/-- The fields of a report. -/
theorem report_fields (d : Docket) : d.report.length = 64
    ∧ field d.report 0 4 = d.ticket % 2 ^ 32 ∧ field d.report 4 2 = d.ordinal.getD 0 % 2 ^ 16
    ∧ field d.report 6 1 = (match d.outputBin with | some .good => 0 | some .reject => 1 | none => 2)
    ∧ field d.report 7 1 = d.cause.code ∧ field d.report 8 1 = (match d.inputBin with | .a => 0 | .b => 1)
    ∧ field d.report 9 1 = d.bay.val ∧ field d.report 10 1 = d.logical.val
    ∧ (∀ p, d.place = some p → field d.report 11 1 = p.code)
    ∧ field d.report 12 1 = (match d.outputBin with | none => 0 | some .good => 1 | some .reject => 2)
    ∧ field d.report 13 1 = (if d.print = none then 0 else 1) + (if d.burnStart = none then 0 else 2)
        + (if d.burnEnd = none then 0 else 4) + (if d.verdictTime = none then 0 else 8) + (if d.landed = none then 0 else 16)
    ∧ field d.report 14 2 = min d.groupsWritten 65535 ∧ field d.report 16 1 = min d.links 255
    ∧ field d.report 17 1 = min d.rereads 255 := by
  have cause : d.cause.code < 256 := by cases d.cause <;> decide
  have bay : d.bay.val < 256 := by have := d.bay.isLt; omega
  have logical : d.logical.val < 256 := by have := d.logical.isLt; omega
  have place (p : Place) : p.code < 256 := by cases p <;> decide
  have groups : min d.groupsWritten 65535 < 65536 := by omega
  have links : min d.links 255 < 256 := by omega
  have rereads : min d.rereads 255 < 256 := by omega
  obtain ⟨bin, out, head, isBin, isOut⟩ := report_head d
  have small : bin < 256 ∧ out < 256 := by
    subst isBin isOut
    exact ⟨by split <;> decide, by split <;> decide⟩
  rw [← isBin, ← isOut]
  refine ⟨?_, ?_, ?_, ?_, ?_, ?_, ?_, ?_, fun p at_ => ?_, ?_, ?_, ?_, ?_, ?_⟩
  · obtain ⟨bin, out, parts, -⟩ := report_eq d
    rw [parts, List.length_append, List.length_append, reportHead_length, reportPrint_length]
    simp [Docket.reportTail, reportTime_eq]
  all_goals rw [head _ _ (by decide)]; unfold Docket.reportHead heldTo
  · simp [field_here]
  · simp [field_skip, field_here]
  · cases o : d.outputBin with
    | none => simp [field_skip, field_here, Docket.outcomeCode, o]
    | some o' => cases o' <;> simp [field_skip, field_here, Docket.outcomeCode, o]
  · simp [field_skip, field_here, Nat.mod_eq_of_lt cause]
  · simp [field_skip, field_here, Nat.mod_eq_of_lt small.1]
  · simp [field_skip, field_here, Nat.mod_eq_of_lt bay]
  · simp [field_skip, field_here, Nat.mod_eq_of_lt logical]
  · simp [field_skip, field_here, at_, Nat.mod_eq_of_lt (place p)]
  · simp [field_skip, field_here, Nat.mod_eq_of_lt small.2]
  · have given {α : Type} (o : Option α) (n : Nat) : (if o = none then 0 else n) = n * o.isSome.toNat := by cases o <;> simp
    have flag {α : Type} (o : Option α) : o.isSome.toNat ≤ 1 := Bool.toNat_le _
    have small : d.print.isSome.toNat + 2 * d.burnStart.isSome.toNat + 4 * d.burnEnd.isSome.toNat
        + 8 * d.verdictTime.isSome.toNat + 16 * d.landed.isSome.toNat < 256 := by
      have := flag d.print
      have := flag d.burnStart
      have := flag d.burnEnd
      have := flag d.verdictTime
      have := flag d.landed
      omega
    rw [given, given, given, given, given]
    simp [field_skip, field_here, Nat.mod_eq_of_lt small]
  · simp [field_skip, field_here, Nat.mod_eq_of_lt groups]
  · simp [field_skip, field_here, Nat.mod_eq_of_lt links]
  · simp [field_skip, field_le, Nat.mod_eq_of_lt rereads]

theorem report_counters (d : Docket) : (∀ c, d.print = some c → field d.report 18 1 = c.slips % 256 ∧ field d.report 20 3 = c.fired % 2 ^ 24
        ∧ field d.report 23 3 = c.crowded % 2 ^ 24 ∧ field d.report 26 3 = c.dropped % 2 ^ 24
        ∧ field d.report 29 3 = c.clipped % 2 ^ 24)
    ∧ (d.print = none → field d.report 18 14 = 0) := by
  refine ⟨fun c counts => ?_, fun unprinted => ?_⟩
  · rw [report_print d (by decide) (by decide), report_print d (by decide) (by decide), report_print d (by decide) (by decide),
      report_print d (by decide) (by decide), report_print d (by decide) (by decide), counts]
    unfold reportPrint
    simp [zeros_eq_le, field_skip, field_here, field_le]
  · rw [report_print d (by decide) (by decide), unprinted]
    decide

theorem report_times (d : Docket) : (∀ p, d.picked = some p → field d.report 32 8 = p % 2 ^ 64
      ∧ (∀ x, d.burnStart = some x → field d.report 40 4 = min (x - p) (2 ^ 32 - 1))
      ∧ (∀ x, d.burnEnd = some x → field d.report 44 4 = min (x - p) (2 ^ 32 - 1))
      ∧ (∀ x, d.verdictTime = some x → field d.report 48 4 = min (x - p) (2 ^ 32 - 1))
      ∧ (∀ x, d.landed = some x → field d.report 52 4 = min (x - p) (2 ^ 32 - 1)))
    ∧ field d.report 56 8 = 0 := by
  have small (n : Nat) : min n (2 ^ 32 - 1) % 256 ^ 4 = min n (2 ^ 32 - 1) := Nat.mod_eq_of_lt (by omega)
  refine ⟨fun p picked => ⟨?_, fun x at_ => ?_, fun x at_ => ?_, fun x at_ => ?_, fun x at_ => ?_⟩, ?_⟩
  all_goals
    rw [report_tail d (by decide)]
    unfold Docket.reportTail
    simp only [reportTime_eq]
  · rw [picked]; exact field_here ..
  · rw [picked, at_, field_skip (by decide), field_here]; exact small _
  · rw [picked, at_, field_skip (by decide), field_skip (by decide), field_here]; exact small _
  · rw [picked, at_, field_skip (by decide), field_skip (by decide), field_skip (by decide), field_here]; exact small _
  · rw [picked, at_, field_skip (by decide), field_skip (by decide), field_skip (by decide), field_skip (by decide), field_here]; exact small _
  · rw [field_skip (by decide), field_skip (by decide), field_skip (by decide), field_skip (by decide), field_skip (by decide)]
    exact field_le ..
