-- ==== Sys2Proof/WellFormed.lean ====
section
/-! DEFINITION. Which terms of `Instr` stand for a word (R112): the two catch-all rows of the opcode table exclude the
encodings of the rows with a lower priority value. Every other operand is a bit vector of its field's width, so nothing else
needs a check. -/

namespace Sys2Proof

/-- The five functs of R106. -/
def mappedFuncts : List Field6 := [0x20#6, 0x22#6, 0x24#6, 0x25#6, 0x2A#6]

/-- The five opcodes of R105. -/
def mappedOpcodes : List Field6 := [0x00#6, 0x02#6, 0x04#6, 0x23#6, 0x2B#6]

/-- R300 and R301: a catch-all row holds only what no row of lower priority value takes (R112). -/
def Instr.wellFormed : Instr → Bool
  | .add _ _ _ _ => true
  | .sub _ _ _ _ => true
  | .and _ _ _ _ => true
  | .or _ _ _ _ => true
  | .slt _ _ _ _ => true
  | .lw _ _ _ => true
  | .sw _ _ _ => true
  | .beq _ _ _ => true
  | .j _ => true
  | .rtypeUnmappedFunct _ _ _ _ funct => !mappedFuncts.contains funct
  | .unmappedOpcode opcode _ => !mappedOpcodes.contains opcode

end Sys2Proof
end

****************

Take every line from the records above that has the word "lower" and copy it.

◆ OUTPUT FOR THIS EXERCISE:
encodings of the rows with a lower priority value. Every other operand is a bit vector of its field's width, so nothing else
/-- R300 and R301: a catch-all row holds only what no row of lower priority value takes (R112). -/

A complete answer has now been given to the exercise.